Scandale Eternit: la première grande victoire des victimes de l’amiante
 
Le 14-02-2012

Le tribunal de Turin a rendu un verdict favorable aux 6000 plaignants. En Italie, l’enquête aura duré cinq ans, le procès trois. Des actions ont aussi été lancées en France

Stephan Schmidheiny, 65 ans, industriel suisse et ancien patron du groupe Eternit, ainsi que Jean-Louis de Cartier, 90 ans, baron belge et actionnaire minoritaire dans la filiale italienne sise à Gênes, feront appel. Ils ont été condamnés lundi à 16 ans de prison par un tribunal de Turin pour homicide volontaire. Les deux hommes étaient accusés de la mort de 3000 personnes en Italie, ouvriers et habitants des villes où Eternit avait des usines. Le juge Giuseppe Casabore les a aussi condamnés à verser des dizaines de millions d’euros aux parties civiles pour avoir provoqué «une catastrophe sanitaire et environnementale permanente» et enfreint les règles de la sécurité au travail. Au total, 6000 personnes, en majorité des victimes de l’amiante ou des proches de décédés, réclament un dédommagement.

Aucun des deux accusés n’était présent à l’audience du tribunal de Turin. Le procès en appel peut aussi avoir lieu en leur absence. «De toute façon, la Suisse n’extrade pas ses citoyens (Art. 25 de la Constitution), mais l’Italie peut exiger que Stephan Schmidheiny purge sa peine en Suisse pour autant que toutes les voies de recours sont épuisées et que la condamnation est confirmée», explique un juriste. Selon lui, l’Italie peut aussi lancer un mandat d’arrêt international. Un pays peut effectivement arrêter le «fugitif» et l’extrader en Italie si tant est que les conditions d’une extradition soient remplies. S’exprimant sur les ondes de la RSR, un autre juriste suisse a estimé que, pour le même délit en Suisse, la peine ne dépasserait pas quatre ans et demi de prison.

C’est au terme de cinq ans d’enquête et de trois ans de procès que le verdict est tombé hier en présence de nombreuses familles, notamment de la ville de Casale Monferrato où Eternit avait une usine qui utilisait l’amiante dans les produits préfabriqués de la construction. Ce produit provoque le cancer de la plèvre ou le mésothéliome qui peut se déclarer même quarante ans après avoir été exposé à l’amiante.
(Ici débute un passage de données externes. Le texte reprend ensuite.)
-- ==== Sys2Proof/Certificates/Slice0/Obligations.lean ====
section
/-!
DEFINITION. The statements for the provers, in the order of the spec's chapters. Each docstring cites the rules it formalises; a log number marks a choice of the
model's on which the statement rests.
-/
open Sys2Proof Sys2Proof.Machine

/-! ### Nodes (R250 to R254, R265, R267) -/

/-- R250, R251. An accepted REGISTER that names no node yet enrols its sender under the lowest number free to the partition, and its record holds what the
body says; one that joins binds its queue pair to the node it names; one on a bound queue pair replaces the record. Each completes with `OK`.
The number a REGISTER gives is below 4,096, no node has it, none gave it up within the last second, and every lower number is in use, was given up
within the last second, or lies in a node block that the partition may not use (R316). -/
def Obligations.RegisterEnrolsUnderTheLowestNumber : Prop :=
  (
    ∀ (s u : State) (q p : Qp) (m : Rx) (b : RegisterBody), s.Accepts q m 0x01 .unchecked 0 u → u.qp m.qp = some p →
      registerFits m b = true → (b.allTenants = true → u.act 0x4002 0x0B p.part = 1) →
      (∀ n, u.qpNode p = none → b.join = false → u.identTaken p b = false →
        u.freeNumber p.part = some n →
        exec (.register m b) s = .next (((u.enrol p m.hdr.tenant.toNat n b).welcome m n).ended q m)) ∧
      (∀ nd, u.qpNode p = none → b.join = true → u.node b.joinNode.toNat = some nd →
        nd.part = p.part → nd.joinKey = b.joinKey.toNat →
        exec (.register m b) s = .next (((u.bindQp p.num nd.num).welcome m nd.num).ended q m)) ∧
      (∀ nd, u.qpNode p = some nd →
        (u.broker.nodes.any fun x => x.part == p.part && x.ident == b.ident.toNat && x.num != nd.num) = false →
        (b.role.toNat = nd.role ∨ u.leases nd.num = 0) →
        exec (.register m b) s = .next (((u.onNode nd.num fun x => x.set m.hdr.tenant.toNat b).welcome m nd.num).ended q m))) ∧
  (
    ∀ (s : State) (p n : Nat), s.freeNumber p = some n →
      n < 4096 ∧ (∀ x ∈ s.broker.nodes, x.num ≠ n) ∧ (∀ x ∈ s.broker.freed, x.1 = n → x.2 + 1000000 ≤ s.us) ∧ s.numberOpen p n = true ∧
      ∀ k, k < n → (∃ x ∈ s.broker.nodes, x.num = k) ∨ (∃ x ∈ s.broker.freed, x.1 = k ∧ s.us < x.2 + 1000000) ∨ s.numberOpen p k = false)

/-- R252, R264, Table 8-5. An accepted HEARTBEAT replaces its node's load, puts its placements since the last one to 0, answers the congestion level and the
leases held, and offers the partition's waiting turns again. -/
def Obligations.HeartbeatReplacesTheLoad : Prop :=
  ∀ (s u : State) (q : Qp) (m : Rx) (b : HeartbeatBody) (nd : Node), s.Accepts q m 0x02 .unchecked 0 u →
    u.nodeOf m.qp = some nd → m.hdr.bodyLen = 24 → b.warmCount.toNat ≤ 8 →
    exec (.heartbeat m b) s = .next ((((u.beat nd.num b).complete (reqOf m 0x02) .ok
      [packWord [(2, u.power.congestion), (14, 0), (16, u.leases nd.num), (32, 0)]] []).retryPlaces
        nd.part).ended q m)

/-- R254. An accepted DEREGISTER of a node without a lease, or with bit 63 set of any node, returns its leases, completes, and forgets the node; with bit 63
clear a node that holds a lease is answered `RETRY_LATER` and stays. -/
def Obligations.DeregisterLeavesOrWaits : Prop :=
  ∀ (s u : State) (q : Qp) (m : Rx) (nd : Node), s.Accepts q m 0x03 .unchecked 0 u → u.nodeOf m.qp = some nd → m.hdr.bodyLen = 8 →
    exec (.deregisterReturnLeases m) s = .next ((u.leave m nd).ended q m) ∧
    exec (.deregister m) s =
      .next ((if u.leases nd.num = 0 then u.leave m nd
        else u.answer (reqOf m 0x03) .retryLater).ended q m)
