-- ==== Sys2Proof/Laws/Kept/Ops.lean ====
section
/-!
SUPPORT. What each operation of Machine/Ops.lean keeps (Laws/Kept.lean says what that is).
-/
namespace Sys2Proof.Machine

theorem State.tick_held (s : State) : Held s (State.tick s) := by
  unfold State.tick
  try dsimp only
  repeat' (first
    | with_reducible exact Held.refl _
    | with_reducible refine (onClock_held ?_).after ?_
    | omega
    | split
    | dsimp only)

theorem State.free_kept (s : State) : Kept s (State.free s).2 := by
  unfold State.free
  try dsimp only
  repeat' (first
    | with_reducible exact Kept.refl _
    | with_reducible rfl
    | with_reducible refine (onDev_kept ?_).after ?_)

theorem State.fresh_kept (s : State) : Kept s (State.fresh s).2 := by
  unfold State.fresh
  try dsimp only
  repeat' (first
    | with_reducible exact Kept.refl _
    | with_reducible rfl
    | with_reducible refine (onDev_kept ?_).after ?_)

theorem State.freshTag_kept (s : State) : Kept s (State.freshTag s).2 := by
  unfold State.freshTag
  try dsimp only
  repeat' (first
    | with_reducible exact Kept.refl _
    | with_reducible rfl
    | with_reducible refine (onDev_kept ?_).after ?_)

theorem State.randomBytes_kept (s : State) (n : Nat) : Kept s (State.randomBytes s n).2 := by
  induction n generalizing s with
  | zero => exact Kept.refl _
  | succ n ih => exact (State.free_kept s).trans (ih s.free.2)

theorem State.setRw_kept (s : State) (ix sub item v : Nat) : Kept s (State.setRw s ix sub item v) := by
  unfold State.setRw
  try dsimp only
  repeat' (first
    | with_reducible exact Kept.refl _
    | with_reducible rfl
    | with_reducible refine (onObjs_kept ?_).after ?_)

theorem State.bump_kept (s : State) (ix sub item n : Nat) : Kept s (State.bump s ix sub item n) := by
  unfold State.bump
  try dsimp only
  repeat' (first
    | with_reducible exact Kept.refl _
    | with_reducible rfl
    | with_reducible refine (onObjs_kept ?_).after ?_)

theorem State.bumpFree_kept (s : State) (ix sub item bound : Nat) : Kept s (State.bumpFree s ix sub item bound) := by
  unfold State.bumpFree
  try dsimp only
  repeat' (first
    | with_reducible exact Kept.refl _
    | with_reducible refine (State.free_kept _).after ?_
    | with_reducible refine (State.bump_kept _ _ _ _ _).after ?_)

theorem State.peak_kept (s : State) (ix sub item n : Nat) : Kept s (State.peak s ix sub item n) := by
  unfold State.peak
  try dsimp only
  repeat' (first
    | with_reducible exact Kept.refl _
    | with_reducible rfl
    | with_reducible refine (onObjs_kept ?_).after ?_)

theorem State.note_kept (s : State) (ix sub item v : Nat) : Kept s (State.note s ix sub item v) := by
  unfold State.note
  try dsimp only
  repeat' (first
    | with_reducible exact Kept.refl _
    | with_reducible rfl
    | with_reducible refine (onObjs_kept ?_).after ?_)

theorem State.onIsland_kept (s : State) (n : Nat) (f : Island → Island) : Kept s (State.onIsland s n f) := by
  unfold State.onIsland
  try dsimp only
  repeat' (first
    | with_reducible exact Kept.refl _
    | with_reducible refine (onIslands_kept ).after ?_)

theorem State.clusterBack_kept (s : State) (c : Nat) : Kept s (State.clusterBack s c) := by
  unfold State.clusterBack
  try dsimp only
  repeat' (first
    | with_reducible exact Kept.refl _
    | with_reducible rfl
    | with_reducible refine (onEpochs_kept ?_).after ?_
    | with_reducible refine (onPower_kept ).after ?_)

end Sys2Proof.Machine
end

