-- ==== Sys2Proof/Laws/Kept/Pages.lean ====
section
/-!
SUPPORT. What each operation of Machine/Pages.lean keeps (Laws/Kept.lean says what that is).
-/
namespace Sys2Proof.Machine

theorem State.onSeq_kept (s : State) (h : Nat) (f : Seq → Seq) : Kept s (State.onSeq s h f) := by
  unfold State.onSeq
  try dsimp only
  repeat' (first
    | with_reducible exact Kept.refl _
    | with_reducible refine (onSeqs_kept ).after ?_)

theorem State.onPage_kept (s : State) (k : PageKey) (f : Page → Page) : Kept s (State.onPage s k f) := by
  unfold State.onPage
  try dsimp only
  repeat' (first
    | with_reducible exact Kept.refl _
    | with_reducible refine (State.onSeq_kept _ _ _).after ?_)

theorem State.clearPage_kept (s : State) (k : PageKey) : Kept s (State.clearPage s k) := by
  unfold State.clearPage
  try dsimp only
  repeat' (first
    | with_reducible exact Kept.refl _
    | with_reducible refine (State.onSeq_kept _ _ _).after ?_)

theorem State.touch_kept (s : State) (h : Nat) : Kept s (State.touch s h) := by
  unfold State.touch
  try dsimp only
  repeat' (first
    | with_reducible exact Kept.refl _
    | with_reducible refine (State.onSeq_kept _ _ _).after ?_)

theorem State.touchLinked_kept (s : State) (n h : Nat) : Kept s (State.touchLinked s n h) := by
  induction n generalizing s h with
  | zero => exact Kept.refl _
  | succ n ih =>
    rw [State.touchLinked]
    split
    · exact Kept.refl _
    · split
      · exact State.touch_kept _ _
      · exact (State.touch_kept _ _).trans (ih _ _)

theorem State.takeFrames_kept (s : State) (fs : List Nat) : Kept s (State.takeFrames s fs) := by
  unfold State.takeFrames
  try dsimp only
  repeat' (first
    | with_reducible exact Kept.refl _
    | with_reducible refine (onHbm_kept ?_).after ?_
    | with_reducible exact fun h => h)

theorem State.dropFrames_kept (s : State) (p : Nat) (fs : List Nat) : Kept s (State.dropFrames s p fs) := by
  unfold State.dropFrames
  try dsimp only
  repeat' (first
    | with_reducible exact Kept.refl _
    | with_reducible refine (onHbm_kept ?_).after ?_
    | with_reducible exact fun h => h)

theorem State.shoot_kept (s : State) (d : Shootdown) : Kept s (State.shoot s d) := by
  unfold State.shoot
  try dsimp only
  repeat' (first
    | with_reducible exact Kept.refl _
    | with_reducible assumption
    | with_reducible refine (onHbm_kept ?_).after ?_
    | with_reducible refine (State.fresh_kept _).after ?_
    | with_reducible refine (State.bump_kept _ _ _ _ _).after ?_
    | with_reducible refine (each_kept ?_).after ?_
    | intro _
    | with_reducible refine Kept.ite ?_ ?_)

theorem State.shootDown_kept (s : State) (p : Nat) (fs : List Nat) : Kept s (State.shootDown s p fs) := by
  unfold State.shootDown
  try dsimp only
  repeat' (first
    | with_reducible exact Kept.refl _
    | with_reducible refine (State.shoot_kept _ _).after ?_)

theorem State.putBytes_kept (s : State) (granule : Nat) (bs : List Byte) : Kept s (State.putBytes s granule bs) := by
  unfold State.putBytes
  try dsimp only
  repeat' (first
    | with_reducible exact Kept.refl _
    | with_reducible refine (onHbm_kept ?_).after ?_
    | with_reducible exact memWrites_wf _ _ _)

theorem State.wipeFrames_kept (s : State) (fs : List Nat) : Kept s (State.wipeFrames s fs) := by
  unfold State.wipeFrames
  try dsimp only
  repeat' (first
    | with_reducible exact Kept.refl _
    | with_reducible refine (onHbm_kept ?_).after ?_
    | with_reducible exact memZero_wf _ _ _
    | with_reducible refine (each_kept ?_).after ?_
    | intro _)

theorem State.takeRun_kept (s : State) (p i n not_ : Nat) {o0 : Nat} {o1 : State} (h_o : State.takeRun s p i n not_ = some (o0, o1)) : Kept s o1 := by
  suffices key : ∀ o, State.takeRun s p i n not_ = some o → Kept s o.2 from key _ h_o
  clear h_o
  intro o h_o
  unfold State.takeRun at h_o
  try dsimp only at h_o
  repeat (any_goals (first | split at h_o | (with_reducible replace h_o := map_some_kept h_o; obtain ⟨_, _, h_o⟩ := h_o)))
  all_goals try (exact absurd h_o (by simp only [reduceCtorEq, not_false_eq_true]))
  all_goals try (first | cases h_o | (injection h_o with h_o; try subst h_o))
  all_goals try dsimp only
  all_goals repeat' (first
    | with_reducible exact Kept.refl _
    | with_reducible refine (onHbm_kept ?_).after ?_
    | with_reducible exact fun h => h
    | with_reducible refine (State.fresh_kept _).after ?_
    | with_reducible refine (State.takeFrames_kept _ _).after ?_)

theorem State.dropRun_kept (s : State) (g : Nat) : Kept s (State.dropRun s g) := by
  unfold State.dropRun
  try dsimp only
  repeat' (first
    | with_reducible exact Kept.refl _
    | with_reducible refine (onHbm_kept ?_).after ?_
    | with_reducible exact fun h => h
    | with_reducible refine (State.dropFrames_kept _ _ _).after ?_
    | split)

theorem State.shootPage_kept (s : State) (part : Nat) (k : PageKey) (p : Page) : Kept s (State.shootPage s part k p) := by
  unfold State.shootPage
  try dsimp only
  repeat' (first
    | with_reducible exact Kept.refl _
    | with_reducible refine (State.shoot_kept _ _).after ?_)

theorem State.onFisland_kept (s : State) (i : Nat) (f : FlashIsland → FlashIsland) : Kept s (State.onFisland s i f) := by
  unfold State.onFisland
  try dsimp only
  repeat' (first
    | with_reducible exact Kept.refl _
    | with_reducible refine (onFlash_kept ).after ?_)

theorem State.journal_kept (s : State) (i : Nat) (rs : List JournalRec) : Kept s (State.journal s i rs) := by
  unfold State.journal
  try dsimp only
  repeat' (first
    | with_reducible exact Kept.refl _
    | with_reducible refine (State.onFisland_kept _ _ _).after ?_)

theorem State.freeLpn_kept (s : State) (lpn n : Nat) : Kept s (State.freeLpn s lpn n) := by
  unfold State.freeLpn
  try dsimp only
  repeat' (first
    | with_reducible exact Kept.refl _
    | with_reducible refine (onFlash_kept ).after ?_
    | with_reducible refine (State.journal_kept _ _ _).after ?_)

theorem State.freeCopy_kept (s : State) (p : Page) : Kept s (State.freeCopy s p) := by
  unfold State.freeCopy
  try dsimp only
  repeat' (first
    | with_reducible exact Kept.refl _
    | with_reducible refine (State.freeLpn_kept _ _ _).after ?_
    | split)

theorem State.shootCopy_kept (s : State) (part : Nat) (k : PageKey) (p : Page) : Kept s (State.shootCopy s part k p) := by
  unfold State.shootCopy
  try dsimp only
  repeat' (first
    | with_reducible exact Kept.refl _
    | with_reducible refine (State.shoot_kept _ _).after ?_
    | split)

theorem State.shootdownDone_kept (s : State) (d : Shootdown) : Kept s (State.shootdownDone s d) := by
  unfold State.shootdownDone
  try dsimp only
  repeat' (first
    | with_reducible exact Kept.refl _
    | with_reducible assumption
    | with_reducible refine (onHbm_kept ?_).after ?_
    | with_reducible refine (State.shotDown_kept _ _ _ _).after ?_
    | with_reducible refine (State.dropFrames_kept _ _ _).after ?_
    | with_reducible refine (State.dropRun_kept _ _).after ?_
    | with_reducible refine (State.freeLpn_kept _ _ _).after ?_
    | with_reducible refine (each_kept ?_).after ?_
    | intro _)

theorem State.losePage_kept (s : State) (k : PageKey) (reason src : Nat) : Kept s (State.losePage s k reason src) := by
  unfold State.losePage
  try dsimp only
  repeat' (first
    | with_reducible exact Kept.refl _
    | with_reducible refine (State.bump_kept _ _ _ _ _).after ?_
    | with_reducible refine (State.meter_kept _ _ _ _ _).after ?_
    | with_reducible refine (State.reportTenant_kept _ _ _ _ _ _ _).after ?_
    | with_reducible refine (State.onPage_kept _ _ _).after ?_
    | with_reducible refine (State.shootPage_kept _ _ _ _).after ?_
    | with_reducible refine (State.freeCopy_kept _ _).after ?_
    | split)

theorem State.lose_kept (s : State) (k : PageKey) (reason : Nat) : Kept s (State.lose s k reason) := by
  unfold State.lose
  try dsimp only
  repeat' (first
    | with_reducible exact Kept.refl _
    | with_reducible refine (State.losePage_kept _ _ _ _).after ?_)

theorem State.freePage_kept (s : State) (k : PageKey) : Kept s (State.freePage s k) := by
  unfold State.freePage
  try dsimp only
  repeat' (first
    | with_reducible exact Kept.refl _
    | with_reducible refine (State.clearPage_kept _ _).after ?_
    | with_reducible refine (State.shootPage_kept _ _ _ _).after ?_
    | with_reducible refine (State.freeCopy_kept _ _).after ?_
    | split)

theorem State.dropSeq_kept (s : State) (h : Nat) : Kept s (State.dropSeq s h) := by
  unfold State.dropSeq
  try dsimp only
  repeat' (first
    | with_reducible exact Kept.refl _
    | with_reducible refine (onSeqs_kept ).after ?_
    | with_reducible refine (State.shootDown_kept _ _ _).after ?_
    | with_reducible refine (State.freePage_kept _ _).after ?_
    | with_reducible refine (each_kept ?_).after ?_
    | intro _
    | split)

end Sys2Proof.Machine
end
La plainte pénale avait été déposée en 2003. Auparavant, en novembre 2001, un procureur turinois avait bénéficié d’une entraide judiciaire de Berne. Les avocats des plaignants avaient réclamé 20 ans de prison alors que la défense estimait que l’industriel suisse, un philanthrope reconnu, n’était pas directement responsable du drame. Eternit (Italie) a cessé ses activités en 1986, soit six ans avant l’interdiction de l’amiante dans la Péninsule. Mais la défense a fait comprendre que l’entreprise était déjà au courant des risques posés par ce matériau.

Stephan Schmidheiny avait hérité du groupe Eternit en 1984 alors que le groupe Holderbank, rebaptisé Holcim, allait à son frère Thomas. Dans sa biographie officielle, Stephan Schmidheiny signale avoir été lui-même exposé au poison, mais à l’époque les scientifiques n’étaient pas encore affirmatifs sur les risques. Après avoir cédé Eternit Suisse en 2004, Stephan Schmidheiny, dont la fortune est estimée entre 3 et 4 milliards de dollars selon Bilan, se consacre aux projets de développement durable, principalement en Amérique du Sud. Dans une interview à la TSR dimanche, son avocat affirmait que l’ancien industriel avait fait don de plusieurs dizaines de millions d’euros pour la recherche scientifique en Italie.

Le jugement de Turin a été accueilli avec joie non seulement en Italie, mais également dans d’autres pays où les victimes de l’amiante tentent de se faire entendre. En Belgique, la justice a condamné Eternit à un dédommagement de 250 000 euros à une famille victime en novembre. Elle a reconnu que l’amiante avait été responsable du décès d’un ingénieur, mais aussi de sa femme et de leurs deux fils.

«Nous attendions avec impatience le jugement et nous demandons aux autorités françaises d’en tirer les conséquences.» Telle a été la réaction d’un avocat français dont les clients, anciens employés d’Andeva, ont déposé plainte en 1996 et qui attendent encore réparation. Au Japon, une loi adoptée en 2006 prévoit des compensations aux familles victimes des maladies liées à l’amiante.